Harlan SurJPMorgan Chase and Firm — Analyst

Yeah, good afternoon. Good job on the quarterly execution. One other query on enterprise SSD. So, you guys have been actually sensible on how you might be allocating flash bits, proper, with a powerful concentrate on profitability.

So, as you reallocate extra bits towards eSSD within the second half, is the profitability profile of enterprise SSD portfolio anticipated to be accretive to the general Flash enterprise and your shares peaked beforehand kind of in that kind of excessive single-digit proportion vary in enterprise? Simply given a extra aggressive portfolio, like what sort of share is the workforce concentrating on type of mid- to long run?

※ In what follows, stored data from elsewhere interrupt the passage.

-- ==== Sys2Proof/Syntax.lean ====
section
/-! DEFINITION. The operations of the block: one constructor of `Instr` per row of
spec/opcode_table.json (30_encoding.md R96), with the operands the spec gives each. -/

namespace Sys2Proof

/-- The eight tag kinds (30_encoding.md R98). -/
inductive TagKind
  | refe | cnt | next | ref | refs | call | ret | endTag
deriving DecidableEq, Repr, Inhabited

/-- The fields of a tag other than its kind (30_encoding.md R97). -/
structure TagFields where
  /-- `QWC`, bits 15:0. -/
  qwc : BitVec 16
  /-- bits 25:16, ignored but copied into `lastTag`. -/
  unused : BitVec 10 := 0
  /-- `PCE`, bits 27:26, ignored but copied into `lastTag`. -/
  pce : BitVec 2 := 0
  /-- `IRQ`, bit 31. -/
  irq : Bool := false
  /-- `ADDR`, bits 63:32. -/
  addr : Word := 0
  /-- `DATA`, bits 127:64. -/
  data : BitVec 64 := 0
deriving DecidableEq, Repr, Inhabited

/-- The six channel registers (10_state.md R23). -/
inductive Reg
  | chcr | madr | qwc | tadr | asr0 | asr1
deriving DecidableEq, Repr, Inhabited

/-- The two scheduler events (30_encoding.md R105). -/
inductive EventId
  | driver | sync
deriving DecidableEq, Repr, Inhabited

/-- The label on a pulse of the interrupt line (45_interfaces.md R191). -/
inductive IrqCause
  | irqStall | completion
deriving DecidableEq, Repr, Inhabited

/-- The two messages of the log port (60_exceptions.md R216). -/
inductive LogMessage
  | runBitClear | waitingOnPeerPath
deriving DecidableEq, Repr, Inhabited

/-- An owner's write to the status blocks (40_host_kickoff.md R125): any field of `T` and `P`, and
`G.dmaEnable`. -/
structure StatusWrite where
  status : StatusFx := {}
  queueDepth : Option Nat := none
  coproc : CoprocFx := {}
  dmaEnable : Option Bool := none
deriving DecidableEq, Repr, Inhabited

/-- The operations, in the order of spec/opcode_table.json. -/
inductive Instr
  -- format TAG: a fetched chain tag
  | refe (t : TagFields)
  | cnt (t : TagFields)
  | next (t : TagFields)
  | ref (t : TagFields)
  | refs (t : TagFields)
  | call (t : TagFields)
  | ret (t : TagFields)
  | endTag (t : TagFields)
  -- format REG: a host access
  | rdChcr
  | wrChcr (value : Word)
  | rdMadr
  | wrMadr (value : Word)
  | rdQwc
  | wrQwc (value : Word)
  | rdTadr
  | wrTadr (value : Word)
  | rdAsr0
  | wrAsr0 (value : Word)
  | rdAsr1
  | wrAsr1 (value : Word)
  -- format EVT: the delivery of a scheduler event
  | driverStep
  | syncStep
  -- format INT: sub-operations
  | kickoff
  | elem
  | tagFetch
  | finalize
  -- format EXT: the host's other moves
  | runClear
  | redrive (delay : Nat)
  | forceStop
  | statusWrite (w : StatusWrite)
  | memWrite (addr : Word) (bytes : List Byte)
  | reset
  -- format PORT: calls on the collaborators
  | translate (addr : Word)
  | fetchTag (addr : Word)
  | unpack (words : List Word) (count : Nat) (isTagData : Bool)
  | chainAdvance (kind : TagKind)
  | scheduleEvent (ev : EventId) (delay : Nat)
  | setStallFlag (b : Bool)
  | raiseLine (cause : IrqCause)
  | log (message : LogMessage)
  | executeBlock
  | finishPass
  | executeQueuedProgram
  -- format PSEUDO: the notation's own operations (30_encoding.md R109)
  | startNormal (madr : Word) (n : Word)
  | startChain (tadr : Word) (tte tie : Bool)
  | ack (delay : Nat)
  | forceStopPseudo
  | run
deriving DecidableEq, Repr

/-- The operations the host can make a step of that have no encoding: the rows of formats EXT and PSEUDO. -/
inductive HostMove
  | runClear
  | redrive (delay : Nat)
  | forceStop
  | statusWrite (w : StatusWrite)
  | memWrite (addr : Word) (bytes : List Byte)
  | reset
  | startNormal (madr : Word) (n : Word)
  | startChain (tadr : Word) (tte tie : Bool)
  | ack (delay : Nat)
  | forceStopPseudo
  | run
deriving DecidableEq, Repr

/-- The formats that have an encoding, by the port an encoding arrives at (30_encoding.md R96): the memory port
for a tag, the register port for a read and for a write, the scheduler port for an event. -/
inductive Format
  | tag | regRead | regWrite | event
deriving DecidableEq, Repr, Inhabited

/-- An encoded operation: its port and its bytes, lowest address first. -/
structure Frame where
  fmt : Format
  bytes : List Byte
deriving DecidableEq, Repr, Inhabited

end Sys2Proof
end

David GoeckelerChief Govt Officer

OK. Thanks, Harlan. Your questions are very associated. So, we noticed a pickup in enterprise SSD within the March quarter.

It is nonetheless — fairly actually, it is nonetheless comparatively small numbers, nevertheless it’s rising fairly nicely. So, it is — we would not have equipped these bits if it wasn’t the proper factor to do from a portfolio technique viewpoint. We’ll see after we get to the second half, what pricing appears like, that versus different choices we have now, after which we’ll determine how a lot provide we put into these merchandise. And also you’re actually stepping into core of our portfolio technique, which is to have lots of optionality.

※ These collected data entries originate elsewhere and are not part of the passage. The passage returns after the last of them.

-- ==== Sys2Proof/Machine/Operands.lean ====
section
/-! DEFINITION. The operand forms: the control register as 32 bits, the registers by name, the operands of a tag, the
addresses of a transfer (10_state.md, 30_encoding.md, 41_chain_walker.md). -/

namespace Sys2Proof.Machine

/-! ### Addresses -/

/-- A multiple of 16: the invariant "addresses quadword-aligned" (10_state.md R37, 20_memory.md R86). -/
def aligned (a : Word) : Bool :=
  a.extractLsb' 0 4 == 0

/-- `R.madr` and `R.tadr` are multiples of 16: a run with another value in either has no meaning (20_memory.md R87). -/
def Regs.onQuadwords (r : Regs) : Bool :=
  aligned r.madr && aligned r.tadr

/-- `a +32 n` (00_scope.md R14, R18). -/
def addrPlus (a : Word) (n : Nat) : Word :=
  a + BitVec.ofNat 32 n

/-! ### The control register (30_encoding.md R102) -/

/-- The register's fields from the 32 bits written to it (40_host_kickoff.md R112). -/
def unpackChcr (v : Word) : Chcr where
  dir := v.getLsbD 0
  held1 := v.getLsbD 1
  mod := v.extractLsb' 2 2
  asp := v.extractLsb' 4 2
  tte := v.getLsbD 6
  tie := v.getLsbD 7
  run := v.getLsbD 8
  held9 := v.extractLsb' 9 7
  lastTag := v.extractLsb' 16 16

/-- The 32 bits the register reads as (40_host_kickoff.md R110). -/
def packChcr (c : Chcr) : Word :=
  (c.lastTag ++ c.held9 ++ BitVec.ofBool c.run ++ BitVec.ofBool c.tie ++ BitVec.ofBool c.tte ++ c.asp ++ c.mod ++
    BitVec.ofBool c.held1 ++ BitVec.ofBool c.dir : BitVec (16 + 7 + 1 + 1 + 1 + 2 + 2 + 1 + 1))

/-- "`mode = Chain` only if the control register selects chain addressing": 1, and nothing else (R103). -/
def Chcr.selectsChain (c : Chcr) : Bool :=
  c.mod == 1

/-- The kind of the implied first element, register bits 30:28 (R104). -/
def Chcr.impliedKind (c : Chcr) : TagKind :=
  kindOfBits (c.lastTag.extractLsb' 12 3)

/-- The IRQ request of the implied first element, register bit 31 (R104). -/
def Chcr.impliedIrq (c : Chcr) : Bool :=
  c.lastTag.getLsbD 15

/-! ### Registers by name -/

/-- What a read of a register returns (40_host_kickoff.md R110). -/
def readReg (r : Regs) : Reg → Word
  | .chcr => packChcr r.chcr
  | .madr => r.madr
  | .qwc => r.qwc
  | .tadr => r.tadr
  | .asr0 => r.asr0
  | .asr1 => r.asr1

/-- A register takes a value (R111); for the control register, its fields (R112). -/
def writeReg (r : Regs) (v : Word) : Reg → Regs
  | .chcr => { r with chcr := unpackChcr v }
  | .madr => { r with madr := v }
  | .qwc => { r with qwc := v }
  | .tadr => { r with tadr := v }
  | .asr0 => { r with asr0 := v }
  | .asr1 => { r with asr1 := v }

/-! ### The operands of a tag (30_encoding.md R99) -/

/-- Bits 31:16 of a tag, which a fetch copies into `lastTag` (41_chain_walker.md R134). -/
def tagUpperHalf (k : TagKind) (t : TagFields) : BitVec 16 :=
  (BitVec.ofBool t.irq ++ k.bits ++ t.pce ++ t.unused : BitVec (1 + 3 + 2 + 10))

/-- The words of the masked tag: the lower 8 bytes are zero (R99). -/
def maskedTag (t : TagFields) : List Word :=
  [0, 0, t.data.extractLsb' 0 32, t.data.extractLsb' 32 32]

/-! ### The operands of a transfer -/

/-- The words an element feed skips (41_chain_walker.md R130). -/
def elemOffset (v : Runtime) : Nat :=
  if v.resumeOffset.enabled then v.resumeOffset.wordCount else 0

/-- The words an element feed offers: over the naturals, with no wrap (R130, 00_scope.md R19). -/
def elemCount (r : Regs) (v : Runtime) : Nat :=
  4 * r.qwc.toNat - elemOffset v

/-- The words a tag-data feed skips (R139, R140). -/
def tagDataOffset (v : Runtime) : Nat :=
  if v.resumeOffset.enabled then min v.resumeOffset.wordCount 4 else Config.freshTagSkip

/-- The quadword after a tag at `R.tadr`. -/
def afterTag (r : Regs) : Word :=
  addrPlus r.tadr 16

/-- The quadword after the data that follows a tag at `R.tadr`, `A + 16 + 16n` (42_chain_tags.md R150). -/
def afterTagData (r : Regs) : Word :=
  addrPlus (afterTag r) (16 * r.qwc.toNat)

/-! ### The open parameters -/

/-- Whether a range holds an address. -/
def MapRange.holds (m : MapRange) (a : Word) : Bool :=
  decide (m.base.toNat ≤ a.toNat) && decide (a.toNat < m.base.toNat + m.size)

/-- `MAPPED(a)` (20_memory.md R79): the first range that holds the address says, else it is open. -/
def isMapped (p : Platform) (a : Word) : Bool :=
  match p.ranges.find? (fun m => MapRange.holds m a) with
  | some m => m.mapped
  | none => Config.mapped a

/-- `EXEMPT_CLASS(cmd)` (92_eei_decisions.md D26). -/
def isExempt (p : Platform) (cmd : Nat) : Bool :=
  (p.exempt.lookup cmd).getD (Config.exemptClass cmd)

/-- `XFER_COST(n)` (D31). -/
def xferCost (p : Platform) (n : Nat) : Nat :=
  (p.costs.lookup n).getD (Config.xferCost n)

/-- `FINISH_BIAS`, at least 1 (D30). -/
def finishBias (p : Platform) : Nat :=
  max 1 p.finishBias

/-- The bus address of a register (30_encoding.md R101). -/
def regAddress (p : Platform) (r : Reg) : Word :=
  p.regBase + r.offset.zeroExtend 32

end Sys2Proof.Machine
end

We’ve lots of optionality throughout shopper SSD, throughout gaming, now throughout enterprise SSD, throughout cell, throughout client, clearly, which is an enormous enterprise for us. After which based mostly on what we see going into the quarter. After which very importantly, what occurs throughout the quarter? How can we allocate our provide to get the very best return? And clearly, we’re in an surroundings proper now the place issues bought higher all through the quarter. So, as we undergo the quarter, we discover extra alternative to combine and get extra profitability, and that is what occurred within the March quarter, and also you noticed the outcomes of getting that agility into the enterprise.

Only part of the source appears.